- _PROBLEM STATEMENT_: Return the lines of the data below in which the string "toNat" occurs.

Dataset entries
-- ==== Sys2Proof/WellFormed.lean ====
section
/-! DEFINITION. Which terms of `Instr` stand for an operation word: the two reserved rows that carry a selector
carry one of their own row (R71). Every other term stands for one. -/

namespace Sys2Proof

/-- R71: under `K = 0` row `RESERVED.ACT6_7` holds the selectors 6 and 7; under `K = 1` row `RESERVED.MOV4_7`
holds 4 to 7. -/
def Instr.wellFormed : Instr → Bool
  | .nop _ => true
  | .actDance => true
  | .actMusic => true
  | .actStory => true
  | .actExercise => true
  | .actVoice => true
  | .reservedAct5 => true
  | .reservedAct67 sel => decide (6 ≤ sel.toNat)
  | .movForward => true
  | .movLeft => true
  | .movBackward => true
  | .movRight => true
  | .reservedMov47 sel => decide (4 ≤ sel.toNat)
  | .take _ => true
  | .reset _ => true

end Sys2Proof
end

- _FINISHED TASK_:
  | .reservedAct67 sel => decide (6 ≤ sel.toNat)
  | .reservedMov47 sel => decide (4 ≤ sel.toNat)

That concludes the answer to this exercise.